-- Your objective --
Look for "hbroad" in the material below and show each line that contains it.

-- Material for this exercise --
Content starts

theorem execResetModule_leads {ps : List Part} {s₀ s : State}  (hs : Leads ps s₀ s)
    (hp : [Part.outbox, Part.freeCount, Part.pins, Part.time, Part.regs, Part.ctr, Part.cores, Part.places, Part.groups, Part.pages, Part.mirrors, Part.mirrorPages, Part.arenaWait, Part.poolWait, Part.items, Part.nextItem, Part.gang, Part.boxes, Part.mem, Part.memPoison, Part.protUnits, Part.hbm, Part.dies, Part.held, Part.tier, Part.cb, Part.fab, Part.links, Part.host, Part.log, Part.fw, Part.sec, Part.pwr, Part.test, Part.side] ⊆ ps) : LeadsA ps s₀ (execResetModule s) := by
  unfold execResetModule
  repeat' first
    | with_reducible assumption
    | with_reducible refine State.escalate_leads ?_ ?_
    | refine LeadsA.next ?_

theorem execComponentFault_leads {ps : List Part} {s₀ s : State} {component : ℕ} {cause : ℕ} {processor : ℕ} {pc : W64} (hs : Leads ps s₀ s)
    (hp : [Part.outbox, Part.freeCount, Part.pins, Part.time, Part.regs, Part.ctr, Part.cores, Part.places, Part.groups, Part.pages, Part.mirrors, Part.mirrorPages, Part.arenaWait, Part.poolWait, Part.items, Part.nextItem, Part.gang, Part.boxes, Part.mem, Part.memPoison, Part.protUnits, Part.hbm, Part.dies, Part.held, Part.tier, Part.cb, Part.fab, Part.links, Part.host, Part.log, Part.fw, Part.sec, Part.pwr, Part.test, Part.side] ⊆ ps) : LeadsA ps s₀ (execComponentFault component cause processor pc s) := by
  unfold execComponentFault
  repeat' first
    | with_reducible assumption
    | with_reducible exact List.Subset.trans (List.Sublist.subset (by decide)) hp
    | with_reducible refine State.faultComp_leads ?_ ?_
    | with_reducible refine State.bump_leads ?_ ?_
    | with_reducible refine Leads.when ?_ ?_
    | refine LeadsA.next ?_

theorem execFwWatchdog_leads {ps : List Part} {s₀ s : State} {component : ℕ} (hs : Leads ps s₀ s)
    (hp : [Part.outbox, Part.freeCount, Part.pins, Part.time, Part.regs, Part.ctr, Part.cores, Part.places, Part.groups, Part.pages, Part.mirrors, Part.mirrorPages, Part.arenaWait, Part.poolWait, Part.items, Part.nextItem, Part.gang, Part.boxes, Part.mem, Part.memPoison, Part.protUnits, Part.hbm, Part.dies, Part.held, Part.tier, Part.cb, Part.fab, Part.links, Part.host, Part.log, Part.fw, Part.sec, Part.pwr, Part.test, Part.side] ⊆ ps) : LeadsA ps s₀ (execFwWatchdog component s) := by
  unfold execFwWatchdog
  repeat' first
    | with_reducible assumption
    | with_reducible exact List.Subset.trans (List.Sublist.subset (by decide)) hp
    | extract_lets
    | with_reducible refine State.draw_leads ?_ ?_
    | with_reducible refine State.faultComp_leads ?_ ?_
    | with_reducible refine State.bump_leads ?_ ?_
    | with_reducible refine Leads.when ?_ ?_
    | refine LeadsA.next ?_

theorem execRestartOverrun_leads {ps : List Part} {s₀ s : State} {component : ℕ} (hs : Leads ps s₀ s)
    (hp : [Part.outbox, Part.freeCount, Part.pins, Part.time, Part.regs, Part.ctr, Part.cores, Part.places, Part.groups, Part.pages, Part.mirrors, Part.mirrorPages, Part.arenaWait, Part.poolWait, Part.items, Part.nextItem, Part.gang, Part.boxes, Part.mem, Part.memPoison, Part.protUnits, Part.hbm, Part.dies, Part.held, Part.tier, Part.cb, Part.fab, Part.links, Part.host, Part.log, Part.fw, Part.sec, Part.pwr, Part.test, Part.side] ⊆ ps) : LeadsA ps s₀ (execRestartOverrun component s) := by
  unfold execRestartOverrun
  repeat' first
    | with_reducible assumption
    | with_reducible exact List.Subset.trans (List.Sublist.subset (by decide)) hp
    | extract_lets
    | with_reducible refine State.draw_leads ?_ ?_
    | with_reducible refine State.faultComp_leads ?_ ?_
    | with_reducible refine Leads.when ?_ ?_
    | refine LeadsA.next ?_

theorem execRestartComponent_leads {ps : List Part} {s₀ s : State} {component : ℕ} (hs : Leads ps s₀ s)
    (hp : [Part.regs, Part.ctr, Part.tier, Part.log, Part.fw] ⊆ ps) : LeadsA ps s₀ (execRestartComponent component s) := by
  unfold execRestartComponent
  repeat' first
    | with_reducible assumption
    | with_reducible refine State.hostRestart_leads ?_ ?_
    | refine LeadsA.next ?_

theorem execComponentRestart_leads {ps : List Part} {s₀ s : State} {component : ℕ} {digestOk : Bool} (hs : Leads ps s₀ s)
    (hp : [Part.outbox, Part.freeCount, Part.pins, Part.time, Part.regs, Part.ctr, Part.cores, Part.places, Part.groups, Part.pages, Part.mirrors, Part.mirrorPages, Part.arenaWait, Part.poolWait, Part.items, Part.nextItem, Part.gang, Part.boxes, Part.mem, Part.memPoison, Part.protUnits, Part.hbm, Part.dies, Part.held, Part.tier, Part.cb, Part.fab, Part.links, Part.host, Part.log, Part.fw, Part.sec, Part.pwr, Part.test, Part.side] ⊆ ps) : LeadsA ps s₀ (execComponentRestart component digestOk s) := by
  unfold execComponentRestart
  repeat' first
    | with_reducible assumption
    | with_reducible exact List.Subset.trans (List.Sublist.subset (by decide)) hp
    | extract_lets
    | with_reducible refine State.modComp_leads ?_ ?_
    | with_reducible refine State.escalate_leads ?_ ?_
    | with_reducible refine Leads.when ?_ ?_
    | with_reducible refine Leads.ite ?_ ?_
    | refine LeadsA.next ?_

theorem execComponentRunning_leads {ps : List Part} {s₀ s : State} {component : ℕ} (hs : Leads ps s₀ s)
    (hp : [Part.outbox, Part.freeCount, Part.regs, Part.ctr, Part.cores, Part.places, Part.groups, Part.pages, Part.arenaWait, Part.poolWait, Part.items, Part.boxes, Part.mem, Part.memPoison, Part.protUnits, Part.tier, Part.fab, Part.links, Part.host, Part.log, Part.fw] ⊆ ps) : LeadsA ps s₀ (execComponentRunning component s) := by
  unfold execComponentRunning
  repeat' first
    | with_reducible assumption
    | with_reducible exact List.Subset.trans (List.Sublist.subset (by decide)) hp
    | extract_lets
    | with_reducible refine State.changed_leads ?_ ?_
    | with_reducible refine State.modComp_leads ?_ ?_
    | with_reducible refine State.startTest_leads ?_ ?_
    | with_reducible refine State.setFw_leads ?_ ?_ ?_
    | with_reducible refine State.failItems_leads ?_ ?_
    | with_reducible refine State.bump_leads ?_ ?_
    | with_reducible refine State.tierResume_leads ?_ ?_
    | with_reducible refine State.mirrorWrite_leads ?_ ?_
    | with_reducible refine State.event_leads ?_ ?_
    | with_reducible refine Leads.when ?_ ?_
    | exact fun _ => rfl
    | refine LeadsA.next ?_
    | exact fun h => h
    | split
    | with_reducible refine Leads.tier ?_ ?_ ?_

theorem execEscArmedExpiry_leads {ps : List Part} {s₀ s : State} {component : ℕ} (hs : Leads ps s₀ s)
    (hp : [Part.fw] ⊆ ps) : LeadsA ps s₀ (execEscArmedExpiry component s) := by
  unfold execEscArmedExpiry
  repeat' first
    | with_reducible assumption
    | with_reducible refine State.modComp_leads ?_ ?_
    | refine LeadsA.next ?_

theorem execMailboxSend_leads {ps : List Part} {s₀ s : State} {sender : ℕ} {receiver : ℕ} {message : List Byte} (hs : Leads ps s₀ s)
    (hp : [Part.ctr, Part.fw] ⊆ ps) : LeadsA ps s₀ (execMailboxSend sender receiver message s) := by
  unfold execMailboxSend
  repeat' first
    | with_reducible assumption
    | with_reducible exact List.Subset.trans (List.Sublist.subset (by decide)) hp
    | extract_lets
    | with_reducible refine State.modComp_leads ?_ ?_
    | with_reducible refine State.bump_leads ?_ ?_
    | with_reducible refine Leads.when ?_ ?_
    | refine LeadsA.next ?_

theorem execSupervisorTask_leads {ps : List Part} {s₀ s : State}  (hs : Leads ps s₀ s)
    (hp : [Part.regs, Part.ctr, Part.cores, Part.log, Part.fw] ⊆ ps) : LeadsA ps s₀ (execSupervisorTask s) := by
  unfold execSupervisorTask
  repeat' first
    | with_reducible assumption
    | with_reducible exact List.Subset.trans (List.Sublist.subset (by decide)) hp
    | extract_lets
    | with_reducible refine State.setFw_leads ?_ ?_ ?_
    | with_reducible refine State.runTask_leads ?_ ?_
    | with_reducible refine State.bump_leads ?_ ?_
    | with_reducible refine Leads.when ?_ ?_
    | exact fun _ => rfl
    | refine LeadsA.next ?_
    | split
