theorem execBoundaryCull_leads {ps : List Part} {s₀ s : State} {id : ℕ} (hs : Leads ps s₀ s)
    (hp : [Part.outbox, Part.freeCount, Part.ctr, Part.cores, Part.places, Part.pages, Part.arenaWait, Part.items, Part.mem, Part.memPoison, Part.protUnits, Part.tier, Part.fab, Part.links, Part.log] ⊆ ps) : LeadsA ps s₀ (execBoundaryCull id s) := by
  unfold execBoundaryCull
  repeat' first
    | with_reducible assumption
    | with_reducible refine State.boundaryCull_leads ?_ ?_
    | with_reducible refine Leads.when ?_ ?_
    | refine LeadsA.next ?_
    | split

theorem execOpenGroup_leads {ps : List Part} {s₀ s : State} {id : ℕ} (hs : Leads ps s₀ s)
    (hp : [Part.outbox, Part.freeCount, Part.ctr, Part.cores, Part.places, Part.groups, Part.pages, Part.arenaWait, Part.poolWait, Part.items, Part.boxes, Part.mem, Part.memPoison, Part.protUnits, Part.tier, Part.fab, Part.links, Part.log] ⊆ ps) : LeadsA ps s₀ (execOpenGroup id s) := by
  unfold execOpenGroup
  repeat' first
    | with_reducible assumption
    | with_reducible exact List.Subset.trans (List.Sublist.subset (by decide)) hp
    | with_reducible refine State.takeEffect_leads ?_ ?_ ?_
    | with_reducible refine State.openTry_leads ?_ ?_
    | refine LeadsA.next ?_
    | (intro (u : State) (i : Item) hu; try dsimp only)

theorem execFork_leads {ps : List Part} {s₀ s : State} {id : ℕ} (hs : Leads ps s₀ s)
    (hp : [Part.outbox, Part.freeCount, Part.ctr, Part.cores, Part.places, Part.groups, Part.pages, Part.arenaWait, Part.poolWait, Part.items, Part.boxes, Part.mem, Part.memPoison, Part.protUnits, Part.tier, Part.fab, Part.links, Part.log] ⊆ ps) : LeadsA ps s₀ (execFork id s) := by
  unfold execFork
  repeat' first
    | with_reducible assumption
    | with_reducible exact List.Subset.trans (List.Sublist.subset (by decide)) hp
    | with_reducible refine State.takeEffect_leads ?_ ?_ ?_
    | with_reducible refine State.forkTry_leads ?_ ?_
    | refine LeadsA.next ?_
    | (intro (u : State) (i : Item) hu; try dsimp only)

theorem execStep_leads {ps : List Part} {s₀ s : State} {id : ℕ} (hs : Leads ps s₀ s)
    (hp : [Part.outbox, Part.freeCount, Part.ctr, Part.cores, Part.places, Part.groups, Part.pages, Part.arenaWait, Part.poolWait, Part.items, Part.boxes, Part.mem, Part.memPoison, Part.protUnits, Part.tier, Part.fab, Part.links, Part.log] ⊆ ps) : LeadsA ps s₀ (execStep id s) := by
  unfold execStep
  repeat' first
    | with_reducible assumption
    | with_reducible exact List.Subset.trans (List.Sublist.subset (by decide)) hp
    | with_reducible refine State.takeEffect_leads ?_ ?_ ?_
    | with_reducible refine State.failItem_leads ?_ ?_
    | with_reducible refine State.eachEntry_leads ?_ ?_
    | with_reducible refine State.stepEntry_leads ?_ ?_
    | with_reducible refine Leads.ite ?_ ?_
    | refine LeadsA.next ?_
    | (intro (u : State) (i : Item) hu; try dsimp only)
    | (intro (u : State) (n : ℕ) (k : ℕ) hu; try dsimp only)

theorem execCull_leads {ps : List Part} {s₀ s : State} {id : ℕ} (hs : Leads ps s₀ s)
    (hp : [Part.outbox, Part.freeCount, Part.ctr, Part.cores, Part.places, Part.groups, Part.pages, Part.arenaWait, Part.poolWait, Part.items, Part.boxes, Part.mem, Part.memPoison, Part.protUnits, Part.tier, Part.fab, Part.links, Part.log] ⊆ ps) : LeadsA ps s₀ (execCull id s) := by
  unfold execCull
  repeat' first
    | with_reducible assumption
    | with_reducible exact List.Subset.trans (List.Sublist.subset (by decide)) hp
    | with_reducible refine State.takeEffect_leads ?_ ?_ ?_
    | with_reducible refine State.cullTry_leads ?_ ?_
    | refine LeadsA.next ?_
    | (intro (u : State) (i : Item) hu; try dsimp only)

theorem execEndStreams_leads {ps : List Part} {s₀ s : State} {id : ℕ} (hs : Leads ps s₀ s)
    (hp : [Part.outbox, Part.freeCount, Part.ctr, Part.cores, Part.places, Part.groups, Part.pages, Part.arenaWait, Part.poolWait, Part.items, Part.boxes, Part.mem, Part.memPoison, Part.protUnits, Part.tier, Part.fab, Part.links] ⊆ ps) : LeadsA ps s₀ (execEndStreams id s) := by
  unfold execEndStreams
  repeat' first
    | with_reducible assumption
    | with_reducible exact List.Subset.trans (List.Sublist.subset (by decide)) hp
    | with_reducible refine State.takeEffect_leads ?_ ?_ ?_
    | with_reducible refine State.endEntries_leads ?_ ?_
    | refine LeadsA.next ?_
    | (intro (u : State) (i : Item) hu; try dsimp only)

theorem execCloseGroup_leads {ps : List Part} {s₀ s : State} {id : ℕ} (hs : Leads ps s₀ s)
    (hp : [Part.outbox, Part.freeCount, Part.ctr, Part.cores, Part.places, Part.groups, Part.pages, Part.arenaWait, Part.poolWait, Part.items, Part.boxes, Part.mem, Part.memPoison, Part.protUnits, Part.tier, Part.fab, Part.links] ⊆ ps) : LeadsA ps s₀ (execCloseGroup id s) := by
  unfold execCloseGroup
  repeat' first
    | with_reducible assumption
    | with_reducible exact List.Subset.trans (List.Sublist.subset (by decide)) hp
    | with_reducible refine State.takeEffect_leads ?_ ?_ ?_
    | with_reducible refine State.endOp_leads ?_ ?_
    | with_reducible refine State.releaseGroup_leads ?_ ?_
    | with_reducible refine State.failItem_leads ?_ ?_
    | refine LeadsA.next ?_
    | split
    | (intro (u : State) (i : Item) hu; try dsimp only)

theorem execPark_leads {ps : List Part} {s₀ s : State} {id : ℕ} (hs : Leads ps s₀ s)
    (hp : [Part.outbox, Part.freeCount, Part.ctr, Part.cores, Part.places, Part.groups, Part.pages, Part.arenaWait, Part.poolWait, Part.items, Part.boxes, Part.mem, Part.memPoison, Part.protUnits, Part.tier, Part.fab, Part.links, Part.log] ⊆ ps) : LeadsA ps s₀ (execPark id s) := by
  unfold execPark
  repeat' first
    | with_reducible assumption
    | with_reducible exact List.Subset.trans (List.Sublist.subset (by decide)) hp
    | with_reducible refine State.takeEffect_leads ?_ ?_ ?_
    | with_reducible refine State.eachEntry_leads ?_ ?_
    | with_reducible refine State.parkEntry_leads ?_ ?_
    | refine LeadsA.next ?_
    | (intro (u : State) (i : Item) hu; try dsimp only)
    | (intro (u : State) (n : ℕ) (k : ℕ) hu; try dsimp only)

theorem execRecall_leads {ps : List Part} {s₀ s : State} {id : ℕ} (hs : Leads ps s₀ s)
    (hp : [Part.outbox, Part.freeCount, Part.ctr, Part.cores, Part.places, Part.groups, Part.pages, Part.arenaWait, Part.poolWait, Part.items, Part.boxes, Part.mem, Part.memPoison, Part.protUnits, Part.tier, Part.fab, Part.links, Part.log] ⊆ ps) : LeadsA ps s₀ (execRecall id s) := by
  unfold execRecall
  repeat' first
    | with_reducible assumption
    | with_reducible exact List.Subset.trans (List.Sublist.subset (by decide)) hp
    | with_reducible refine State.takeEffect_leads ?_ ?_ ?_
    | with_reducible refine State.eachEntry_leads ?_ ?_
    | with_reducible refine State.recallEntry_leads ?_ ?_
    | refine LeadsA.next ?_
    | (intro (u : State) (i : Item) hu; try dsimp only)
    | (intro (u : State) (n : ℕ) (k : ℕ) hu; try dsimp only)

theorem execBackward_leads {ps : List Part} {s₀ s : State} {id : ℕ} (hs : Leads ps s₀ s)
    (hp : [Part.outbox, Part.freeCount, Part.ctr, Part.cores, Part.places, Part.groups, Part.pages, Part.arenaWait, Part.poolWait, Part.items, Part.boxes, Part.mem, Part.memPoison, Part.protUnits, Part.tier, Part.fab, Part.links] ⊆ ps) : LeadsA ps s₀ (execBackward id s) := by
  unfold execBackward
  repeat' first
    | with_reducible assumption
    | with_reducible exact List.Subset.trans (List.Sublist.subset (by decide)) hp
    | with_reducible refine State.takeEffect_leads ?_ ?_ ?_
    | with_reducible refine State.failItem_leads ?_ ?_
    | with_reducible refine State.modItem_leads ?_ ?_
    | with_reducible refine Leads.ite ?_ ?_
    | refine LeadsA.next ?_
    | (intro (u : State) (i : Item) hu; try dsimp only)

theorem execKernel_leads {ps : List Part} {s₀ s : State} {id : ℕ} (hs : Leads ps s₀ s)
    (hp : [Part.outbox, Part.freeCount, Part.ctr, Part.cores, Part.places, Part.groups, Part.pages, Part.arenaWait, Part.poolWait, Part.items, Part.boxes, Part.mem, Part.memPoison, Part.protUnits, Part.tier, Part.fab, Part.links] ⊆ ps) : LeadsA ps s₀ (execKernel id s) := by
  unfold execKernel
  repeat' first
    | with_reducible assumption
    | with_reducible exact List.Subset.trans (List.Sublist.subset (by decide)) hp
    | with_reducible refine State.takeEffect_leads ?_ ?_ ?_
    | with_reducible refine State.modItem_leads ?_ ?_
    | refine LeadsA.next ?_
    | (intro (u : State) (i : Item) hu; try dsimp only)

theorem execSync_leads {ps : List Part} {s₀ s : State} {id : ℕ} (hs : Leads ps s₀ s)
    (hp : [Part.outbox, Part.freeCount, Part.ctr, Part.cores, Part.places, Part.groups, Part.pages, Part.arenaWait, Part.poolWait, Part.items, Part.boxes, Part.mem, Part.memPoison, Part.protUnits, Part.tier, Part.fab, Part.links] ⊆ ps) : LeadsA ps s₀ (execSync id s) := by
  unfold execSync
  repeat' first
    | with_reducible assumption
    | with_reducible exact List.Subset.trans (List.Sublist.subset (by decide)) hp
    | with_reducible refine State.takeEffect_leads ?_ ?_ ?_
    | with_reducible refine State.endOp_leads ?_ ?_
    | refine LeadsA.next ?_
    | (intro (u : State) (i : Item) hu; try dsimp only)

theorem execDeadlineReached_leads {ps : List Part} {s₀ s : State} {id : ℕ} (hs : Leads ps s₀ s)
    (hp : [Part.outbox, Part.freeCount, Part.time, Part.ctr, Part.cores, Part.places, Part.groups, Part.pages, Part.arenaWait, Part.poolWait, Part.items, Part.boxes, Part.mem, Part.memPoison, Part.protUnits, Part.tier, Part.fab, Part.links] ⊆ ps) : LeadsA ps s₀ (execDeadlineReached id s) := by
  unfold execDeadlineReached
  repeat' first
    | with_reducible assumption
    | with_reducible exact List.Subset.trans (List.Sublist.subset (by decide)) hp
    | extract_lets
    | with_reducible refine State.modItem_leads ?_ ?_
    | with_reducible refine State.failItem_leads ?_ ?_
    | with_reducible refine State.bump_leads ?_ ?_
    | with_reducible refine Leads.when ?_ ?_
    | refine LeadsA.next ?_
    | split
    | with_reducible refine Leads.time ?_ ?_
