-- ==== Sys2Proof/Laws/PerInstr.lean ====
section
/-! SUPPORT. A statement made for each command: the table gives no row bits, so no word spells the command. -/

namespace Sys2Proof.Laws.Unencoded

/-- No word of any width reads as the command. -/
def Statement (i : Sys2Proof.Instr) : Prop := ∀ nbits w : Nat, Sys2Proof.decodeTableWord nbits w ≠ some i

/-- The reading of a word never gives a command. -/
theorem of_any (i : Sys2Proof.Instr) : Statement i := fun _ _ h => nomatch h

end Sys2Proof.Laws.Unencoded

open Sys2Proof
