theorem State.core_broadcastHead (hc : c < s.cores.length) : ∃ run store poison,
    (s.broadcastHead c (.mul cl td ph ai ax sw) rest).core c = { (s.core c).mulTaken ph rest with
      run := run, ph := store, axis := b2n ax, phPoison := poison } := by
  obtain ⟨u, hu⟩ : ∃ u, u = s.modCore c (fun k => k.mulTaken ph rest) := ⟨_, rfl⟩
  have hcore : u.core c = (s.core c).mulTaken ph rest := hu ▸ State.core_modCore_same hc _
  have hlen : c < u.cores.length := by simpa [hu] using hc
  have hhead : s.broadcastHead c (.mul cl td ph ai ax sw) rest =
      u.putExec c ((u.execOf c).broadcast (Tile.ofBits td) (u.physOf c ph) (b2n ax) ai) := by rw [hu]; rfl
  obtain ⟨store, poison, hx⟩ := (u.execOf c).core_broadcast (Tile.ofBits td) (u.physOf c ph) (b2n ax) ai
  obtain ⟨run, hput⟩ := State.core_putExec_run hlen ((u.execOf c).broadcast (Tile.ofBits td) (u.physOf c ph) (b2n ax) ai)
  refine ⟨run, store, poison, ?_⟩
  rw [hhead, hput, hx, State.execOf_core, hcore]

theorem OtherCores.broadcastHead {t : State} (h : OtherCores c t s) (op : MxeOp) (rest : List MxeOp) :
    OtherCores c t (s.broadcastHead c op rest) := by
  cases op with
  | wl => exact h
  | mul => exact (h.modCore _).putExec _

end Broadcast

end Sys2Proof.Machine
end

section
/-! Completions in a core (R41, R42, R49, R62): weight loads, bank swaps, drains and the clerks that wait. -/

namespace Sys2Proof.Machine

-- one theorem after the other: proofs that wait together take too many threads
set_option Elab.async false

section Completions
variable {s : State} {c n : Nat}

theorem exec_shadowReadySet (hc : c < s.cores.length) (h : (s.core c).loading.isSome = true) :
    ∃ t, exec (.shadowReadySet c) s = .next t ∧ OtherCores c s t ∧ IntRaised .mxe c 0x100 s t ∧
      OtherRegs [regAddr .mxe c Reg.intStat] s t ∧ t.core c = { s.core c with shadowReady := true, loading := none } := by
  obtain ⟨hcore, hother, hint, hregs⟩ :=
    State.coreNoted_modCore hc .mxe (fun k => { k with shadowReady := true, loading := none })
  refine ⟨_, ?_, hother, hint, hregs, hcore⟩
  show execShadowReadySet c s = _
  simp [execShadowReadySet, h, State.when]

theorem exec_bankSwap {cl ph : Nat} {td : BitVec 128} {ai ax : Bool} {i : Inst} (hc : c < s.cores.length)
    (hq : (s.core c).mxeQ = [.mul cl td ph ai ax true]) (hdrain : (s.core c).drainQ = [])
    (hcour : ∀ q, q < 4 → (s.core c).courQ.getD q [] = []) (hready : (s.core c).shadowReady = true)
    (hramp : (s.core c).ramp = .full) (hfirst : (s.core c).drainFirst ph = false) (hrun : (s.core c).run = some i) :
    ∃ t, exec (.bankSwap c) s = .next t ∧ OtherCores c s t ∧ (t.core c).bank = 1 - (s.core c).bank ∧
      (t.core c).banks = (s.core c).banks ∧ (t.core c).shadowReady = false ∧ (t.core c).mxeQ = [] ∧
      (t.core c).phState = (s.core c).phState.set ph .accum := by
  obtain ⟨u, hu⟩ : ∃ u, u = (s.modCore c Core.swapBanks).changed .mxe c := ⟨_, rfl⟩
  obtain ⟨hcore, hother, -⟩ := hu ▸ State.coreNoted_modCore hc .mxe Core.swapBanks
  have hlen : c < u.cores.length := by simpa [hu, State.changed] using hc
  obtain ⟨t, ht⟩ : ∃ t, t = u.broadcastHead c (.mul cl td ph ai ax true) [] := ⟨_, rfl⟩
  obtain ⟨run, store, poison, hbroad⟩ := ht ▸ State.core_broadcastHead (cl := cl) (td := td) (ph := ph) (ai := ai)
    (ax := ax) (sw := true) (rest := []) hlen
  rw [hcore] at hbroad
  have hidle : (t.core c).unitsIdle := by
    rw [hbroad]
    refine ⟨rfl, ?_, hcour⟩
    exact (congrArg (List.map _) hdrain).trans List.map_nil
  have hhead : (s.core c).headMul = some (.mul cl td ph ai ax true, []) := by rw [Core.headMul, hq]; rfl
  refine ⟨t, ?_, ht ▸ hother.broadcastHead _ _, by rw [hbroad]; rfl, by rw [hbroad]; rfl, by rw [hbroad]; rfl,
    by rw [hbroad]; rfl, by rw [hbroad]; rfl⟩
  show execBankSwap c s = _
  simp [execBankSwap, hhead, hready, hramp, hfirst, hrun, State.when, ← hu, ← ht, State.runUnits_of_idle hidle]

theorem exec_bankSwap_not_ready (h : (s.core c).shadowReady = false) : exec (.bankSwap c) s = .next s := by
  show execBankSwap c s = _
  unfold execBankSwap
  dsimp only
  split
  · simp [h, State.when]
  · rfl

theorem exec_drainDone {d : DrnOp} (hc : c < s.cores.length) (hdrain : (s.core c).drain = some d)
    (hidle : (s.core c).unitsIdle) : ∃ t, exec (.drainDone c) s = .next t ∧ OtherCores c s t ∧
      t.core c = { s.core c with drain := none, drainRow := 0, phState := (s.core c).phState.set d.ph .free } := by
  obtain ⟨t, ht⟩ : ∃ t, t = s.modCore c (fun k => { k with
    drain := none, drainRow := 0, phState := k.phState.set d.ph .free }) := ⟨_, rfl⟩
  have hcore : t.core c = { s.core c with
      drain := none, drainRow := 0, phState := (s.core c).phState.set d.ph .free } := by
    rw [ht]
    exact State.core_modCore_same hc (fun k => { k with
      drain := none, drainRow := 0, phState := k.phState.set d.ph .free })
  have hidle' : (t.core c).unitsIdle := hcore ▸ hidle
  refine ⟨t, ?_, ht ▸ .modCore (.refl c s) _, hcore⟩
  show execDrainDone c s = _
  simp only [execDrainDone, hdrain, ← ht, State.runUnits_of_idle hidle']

Content ends

-- Output for this exercise --
  obtain ⟨run, store, poison, hbroad⟩ := ht ▸ State.core_broadcastHead (cl := cl) (td := td) (ph := ph) (ai := ai)
  rw [hcore] at hbroad
    rw [hbroad]
  refine ⟨t, ?_, ht ▸ hother.broadcastHead _ _, by rw [hbroad]; rfl, by rw [hbroad]; rfl, by rw [hbroad]; rfl,
    by rw [hbroad]; rfl, by rw [hbroad]; rfl⟩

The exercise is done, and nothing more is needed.